Stored data
===
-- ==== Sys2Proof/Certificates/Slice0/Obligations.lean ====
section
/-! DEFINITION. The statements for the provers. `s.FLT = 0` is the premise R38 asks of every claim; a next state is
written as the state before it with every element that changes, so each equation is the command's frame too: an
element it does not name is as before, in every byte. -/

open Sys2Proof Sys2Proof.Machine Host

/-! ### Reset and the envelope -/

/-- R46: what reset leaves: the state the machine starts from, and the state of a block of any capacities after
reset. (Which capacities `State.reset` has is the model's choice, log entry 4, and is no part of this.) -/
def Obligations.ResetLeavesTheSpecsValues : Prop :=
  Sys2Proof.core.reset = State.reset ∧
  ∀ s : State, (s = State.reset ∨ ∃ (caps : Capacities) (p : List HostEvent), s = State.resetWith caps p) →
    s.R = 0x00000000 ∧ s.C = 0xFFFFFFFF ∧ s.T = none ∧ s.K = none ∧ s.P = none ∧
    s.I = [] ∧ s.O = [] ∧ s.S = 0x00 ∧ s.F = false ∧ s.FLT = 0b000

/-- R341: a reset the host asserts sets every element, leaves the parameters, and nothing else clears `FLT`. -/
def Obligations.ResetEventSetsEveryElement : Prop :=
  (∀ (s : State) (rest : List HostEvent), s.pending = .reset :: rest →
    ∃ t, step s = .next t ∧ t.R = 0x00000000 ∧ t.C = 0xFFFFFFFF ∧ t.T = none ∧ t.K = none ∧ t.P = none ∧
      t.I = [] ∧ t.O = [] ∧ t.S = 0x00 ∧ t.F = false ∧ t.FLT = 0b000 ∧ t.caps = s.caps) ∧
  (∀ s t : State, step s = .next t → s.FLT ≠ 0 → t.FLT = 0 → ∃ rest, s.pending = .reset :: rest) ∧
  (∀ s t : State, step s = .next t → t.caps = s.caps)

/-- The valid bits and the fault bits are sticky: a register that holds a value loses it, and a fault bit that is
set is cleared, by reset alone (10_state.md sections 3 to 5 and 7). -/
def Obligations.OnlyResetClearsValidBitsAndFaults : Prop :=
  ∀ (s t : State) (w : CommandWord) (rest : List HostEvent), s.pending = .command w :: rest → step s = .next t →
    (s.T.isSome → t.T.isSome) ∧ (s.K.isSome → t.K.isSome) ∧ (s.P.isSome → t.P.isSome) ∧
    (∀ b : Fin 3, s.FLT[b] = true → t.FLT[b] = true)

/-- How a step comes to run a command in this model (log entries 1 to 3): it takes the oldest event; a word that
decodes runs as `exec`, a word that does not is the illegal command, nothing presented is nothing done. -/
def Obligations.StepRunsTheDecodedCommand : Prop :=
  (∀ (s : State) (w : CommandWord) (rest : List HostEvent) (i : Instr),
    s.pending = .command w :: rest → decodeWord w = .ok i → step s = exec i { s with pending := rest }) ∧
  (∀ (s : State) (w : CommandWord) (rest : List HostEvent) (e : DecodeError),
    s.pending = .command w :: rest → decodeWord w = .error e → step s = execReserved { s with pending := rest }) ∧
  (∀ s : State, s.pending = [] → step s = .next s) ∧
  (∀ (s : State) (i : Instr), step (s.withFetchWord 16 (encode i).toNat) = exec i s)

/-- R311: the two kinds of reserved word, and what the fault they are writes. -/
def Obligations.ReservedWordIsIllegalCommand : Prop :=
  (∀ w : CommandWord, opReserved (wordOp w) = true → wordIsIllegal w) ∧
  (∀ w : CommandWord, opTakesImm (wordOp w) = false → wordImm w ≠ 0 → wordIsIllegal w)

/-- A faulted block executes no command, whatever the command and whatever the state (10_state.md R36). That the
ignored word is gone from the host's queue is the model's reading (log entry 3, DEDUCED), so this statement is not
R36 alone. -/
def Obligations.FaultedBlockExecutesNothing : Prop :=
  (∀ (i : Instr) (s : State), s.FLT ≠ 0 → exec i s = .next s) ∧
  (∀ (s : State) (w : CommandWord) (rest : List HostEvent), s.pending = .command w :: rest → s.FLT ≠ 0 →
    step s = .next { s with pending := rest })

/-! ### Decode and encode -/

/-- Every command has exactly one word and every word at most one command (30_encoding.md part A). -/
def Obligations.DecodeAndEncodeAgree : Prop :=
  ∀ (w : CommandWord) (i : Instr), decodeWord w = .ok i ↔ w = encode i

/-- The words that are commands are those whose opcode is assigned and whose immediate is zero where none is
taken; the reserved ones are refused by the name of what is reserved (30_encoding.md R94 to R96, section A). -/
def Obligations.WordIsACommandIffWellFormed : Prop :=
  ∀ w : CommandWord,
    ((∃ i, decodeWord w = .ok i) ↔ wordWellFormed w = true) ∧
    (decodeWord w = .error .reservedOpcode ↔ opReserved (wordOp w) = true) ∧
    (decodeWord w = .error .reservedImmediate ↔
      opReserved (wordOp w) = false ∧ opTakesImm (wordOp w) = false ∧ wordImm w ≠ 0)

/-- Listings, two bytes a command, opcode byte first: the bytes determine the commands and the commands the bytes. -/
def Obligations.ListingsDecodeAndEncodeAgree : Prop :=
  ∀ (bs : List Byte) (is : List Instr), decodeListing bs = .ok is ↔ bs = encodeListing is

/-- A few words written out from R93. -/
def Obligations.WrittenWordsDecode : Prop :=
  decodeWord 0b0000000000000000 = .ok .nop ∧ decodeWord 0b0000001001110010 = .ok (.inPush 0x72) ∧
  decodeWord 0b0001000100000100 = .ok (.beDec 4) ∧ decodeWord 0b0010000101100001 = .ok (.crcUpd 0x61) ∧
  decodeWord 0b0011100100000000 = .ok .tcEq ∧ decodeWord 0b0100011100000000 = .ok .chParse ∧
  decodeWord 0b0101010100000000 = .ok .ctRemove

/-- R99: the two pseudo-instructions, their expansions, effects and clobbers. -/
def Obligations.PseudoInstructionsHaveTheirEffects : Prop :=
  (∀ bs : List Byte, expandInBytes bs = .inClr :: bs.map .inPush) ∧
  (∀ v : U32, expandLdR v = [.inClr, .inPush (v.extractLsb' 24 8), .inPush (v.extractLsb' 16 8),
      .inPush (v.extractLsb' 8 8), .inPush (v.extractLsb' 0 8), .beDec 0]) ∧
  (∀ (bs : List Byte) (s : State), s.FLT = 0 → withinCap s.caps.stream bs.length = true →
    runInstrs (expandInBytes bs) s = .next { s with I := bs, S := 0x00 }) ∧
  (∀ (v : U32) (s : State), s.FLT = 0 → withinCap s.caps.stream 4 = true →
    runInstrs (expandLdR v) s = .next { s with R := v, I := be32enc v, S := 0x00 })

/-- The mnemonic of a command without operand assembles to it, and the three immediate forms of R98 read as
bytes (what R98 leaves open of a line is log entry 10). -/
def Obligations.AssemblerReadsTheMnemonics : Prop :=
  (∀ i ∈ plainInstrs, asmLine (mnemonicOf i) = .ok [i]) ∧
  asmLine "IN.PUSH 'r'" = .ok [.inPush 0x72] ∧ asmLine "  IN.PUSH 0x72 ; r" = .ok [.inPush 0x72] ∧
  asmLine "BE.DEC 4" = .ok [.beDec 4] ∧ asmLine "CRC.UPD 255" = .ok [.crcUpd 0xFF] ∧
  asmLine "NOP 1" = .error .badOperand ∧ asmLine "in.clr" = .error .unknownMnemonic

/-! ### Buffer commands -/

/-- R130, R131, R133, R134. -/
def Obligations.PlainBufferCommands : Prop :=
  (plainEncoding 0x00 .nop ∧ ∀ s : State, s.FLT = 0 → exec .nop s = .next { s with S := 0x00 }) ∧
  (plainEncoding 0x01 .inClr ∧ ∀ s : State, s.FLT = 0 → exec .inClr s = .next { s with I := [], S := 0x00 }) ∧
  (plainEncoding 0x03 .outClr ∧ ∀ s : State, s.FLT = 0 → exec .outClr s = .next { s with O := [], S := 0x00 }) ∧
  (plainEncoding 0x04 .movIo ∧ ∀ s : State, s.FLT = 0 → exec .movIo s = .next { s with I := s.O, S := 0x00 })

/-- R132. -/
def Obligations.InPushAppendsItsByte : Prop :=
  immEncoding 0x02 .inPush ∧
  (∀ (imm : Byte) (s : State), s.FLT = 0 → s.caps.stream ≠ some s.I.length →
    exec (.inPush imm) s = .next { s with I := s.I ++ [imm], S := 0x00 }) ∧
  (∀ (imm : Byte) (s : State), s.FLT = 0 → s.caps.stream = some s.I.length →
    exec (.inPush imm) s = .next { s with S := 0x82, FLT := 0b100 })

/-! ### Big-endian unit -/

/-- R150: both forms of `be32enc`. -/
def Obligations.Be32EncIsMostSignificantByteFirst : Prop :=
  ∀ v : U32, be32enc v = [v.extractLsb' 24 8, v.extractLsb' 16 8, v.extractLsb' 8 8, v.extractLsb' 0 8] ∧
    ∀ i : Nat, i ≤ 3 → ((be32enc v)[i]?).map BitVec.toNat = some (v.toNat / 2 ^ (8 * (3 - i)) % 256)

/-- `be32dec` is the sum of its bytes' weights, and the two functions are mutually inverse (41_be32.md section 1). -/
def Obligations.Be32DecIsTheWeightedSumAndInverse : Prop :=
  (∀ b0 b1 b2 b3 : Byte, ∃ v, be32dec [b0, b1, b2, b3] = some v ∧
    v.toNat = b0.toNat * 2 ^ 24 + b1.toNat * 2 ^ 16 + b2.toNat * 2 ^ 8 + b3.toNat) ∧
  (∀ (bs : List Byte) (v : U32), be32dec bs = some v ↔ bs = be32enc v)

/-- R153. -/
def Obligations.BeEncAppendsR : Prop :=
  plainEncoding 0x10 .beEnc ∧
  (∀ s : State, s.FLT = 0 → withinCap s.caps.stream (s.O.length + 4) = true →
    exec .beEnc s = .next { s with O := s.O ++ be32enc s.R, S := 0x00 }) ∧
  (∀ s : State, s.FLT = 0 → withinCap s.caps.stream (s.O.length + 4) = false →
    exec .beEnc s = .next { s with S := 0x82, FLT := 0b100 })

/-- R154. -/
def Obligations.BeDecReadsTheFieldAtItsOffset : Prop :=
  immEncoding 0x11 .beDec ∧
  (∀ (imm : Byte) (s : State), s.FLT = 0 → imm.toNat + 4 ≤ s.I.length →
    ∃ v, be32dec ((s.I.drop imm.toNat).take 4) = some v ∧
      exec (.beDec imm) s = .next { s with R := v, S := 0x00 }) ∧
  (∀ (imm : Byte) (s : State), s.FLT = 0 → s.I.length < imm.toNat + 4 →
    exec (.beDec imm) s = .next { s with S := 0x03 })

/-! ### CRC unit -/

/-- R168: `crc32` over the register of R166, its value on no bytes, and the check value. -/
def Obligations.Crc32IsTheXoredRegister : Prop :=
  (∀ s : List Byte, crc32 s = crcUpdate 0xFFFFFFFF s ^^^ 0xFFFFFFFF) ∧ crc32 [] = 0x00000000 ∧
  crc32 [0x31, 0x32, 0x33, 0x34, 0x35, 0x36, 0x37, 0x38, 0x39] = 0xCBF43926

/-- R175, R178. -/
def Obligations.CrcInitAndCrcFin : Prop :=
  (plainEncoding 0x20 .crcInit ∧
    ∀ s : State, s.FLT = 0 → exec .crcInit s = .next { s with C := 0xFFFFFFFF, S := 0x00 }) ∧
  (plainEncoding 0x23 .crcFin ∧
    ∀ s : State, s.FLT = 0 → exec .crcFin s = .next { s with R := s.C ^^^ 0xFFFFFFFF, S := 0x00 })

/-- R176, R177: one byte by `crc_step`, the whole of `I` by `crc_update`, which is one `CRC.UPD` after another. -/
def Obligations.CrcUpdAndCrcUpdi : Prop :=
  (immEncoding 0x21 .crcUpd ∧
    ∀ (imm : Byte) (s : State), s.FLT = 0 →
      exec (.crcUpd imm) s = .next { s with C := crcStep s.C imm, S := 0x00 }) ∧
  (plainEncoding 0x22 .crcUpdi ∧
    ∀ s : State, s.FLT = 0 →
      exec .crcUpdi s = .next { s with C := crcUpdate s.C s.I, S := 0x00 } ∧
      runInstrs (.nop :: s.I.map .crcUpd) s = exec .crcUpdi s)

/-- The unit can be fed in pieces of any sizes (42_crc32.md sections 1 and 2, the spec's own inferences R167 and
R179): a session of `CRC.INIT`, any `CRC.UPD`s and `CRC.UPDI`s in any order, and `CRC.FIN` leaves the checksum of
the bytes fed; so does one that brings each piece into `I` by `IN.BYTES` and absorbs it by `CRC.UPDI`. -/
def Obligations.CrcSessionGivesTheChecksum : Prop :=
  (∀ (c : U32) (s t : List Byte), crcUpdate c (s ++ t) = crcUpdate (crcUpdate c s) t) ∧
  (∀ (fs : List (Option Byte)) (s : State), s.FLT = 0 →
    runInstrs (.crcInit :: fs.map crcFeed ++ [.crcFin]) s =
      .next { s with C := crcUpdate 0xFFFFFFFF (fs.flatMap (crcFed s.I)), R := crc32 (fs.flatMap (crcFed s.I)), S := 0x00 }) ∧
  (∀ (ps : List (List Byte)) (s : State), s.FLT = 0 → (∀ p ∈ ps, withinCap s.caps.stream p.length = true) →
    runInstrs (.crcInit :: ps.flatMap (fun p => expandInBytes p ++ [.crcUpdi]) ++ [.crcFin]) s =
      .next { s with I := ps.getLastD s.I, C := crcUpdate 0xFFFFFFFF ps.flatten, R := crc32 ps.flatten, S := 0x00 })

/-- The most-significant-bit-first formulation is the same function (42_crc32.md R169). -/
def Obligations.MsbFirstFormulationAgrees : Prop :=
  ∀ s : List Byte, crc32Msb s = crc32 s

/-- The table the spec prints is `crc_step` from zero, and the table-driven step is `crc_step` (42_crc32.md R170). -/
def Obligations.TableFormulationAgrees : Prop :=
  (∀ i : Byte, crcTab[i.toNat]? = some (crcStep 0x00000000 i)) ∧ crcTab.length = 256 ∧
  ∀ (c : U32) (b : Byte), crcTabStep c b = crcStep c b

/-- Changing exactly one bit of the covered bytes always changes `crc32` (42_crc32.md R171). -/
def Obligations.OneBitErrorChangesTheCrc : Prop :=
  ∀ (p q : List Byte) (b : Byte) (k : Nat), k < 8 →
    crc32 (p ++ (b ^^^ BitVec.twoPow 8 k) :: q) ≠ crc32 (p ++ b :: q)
===
**What you are asked to do**
Return, with no change at all, every line in the entries above from the line containing "CRC unit -/" through the line containing "(∀ s : List".

**Exercise result**
/-! ### CRC unit -/

/-- R168: `crc32` over the register of R166, its value on no bytes, and the check value. -/
def Obligations.Crc32IsTheXoredRegister : Prop :=
  (∀ s : List Byte, crc32 s = crcUpdate 0xFFFFFFFF s ^^^ 0xFFFFFFFF) ∧ crc32 [] = 0x00000000 ∧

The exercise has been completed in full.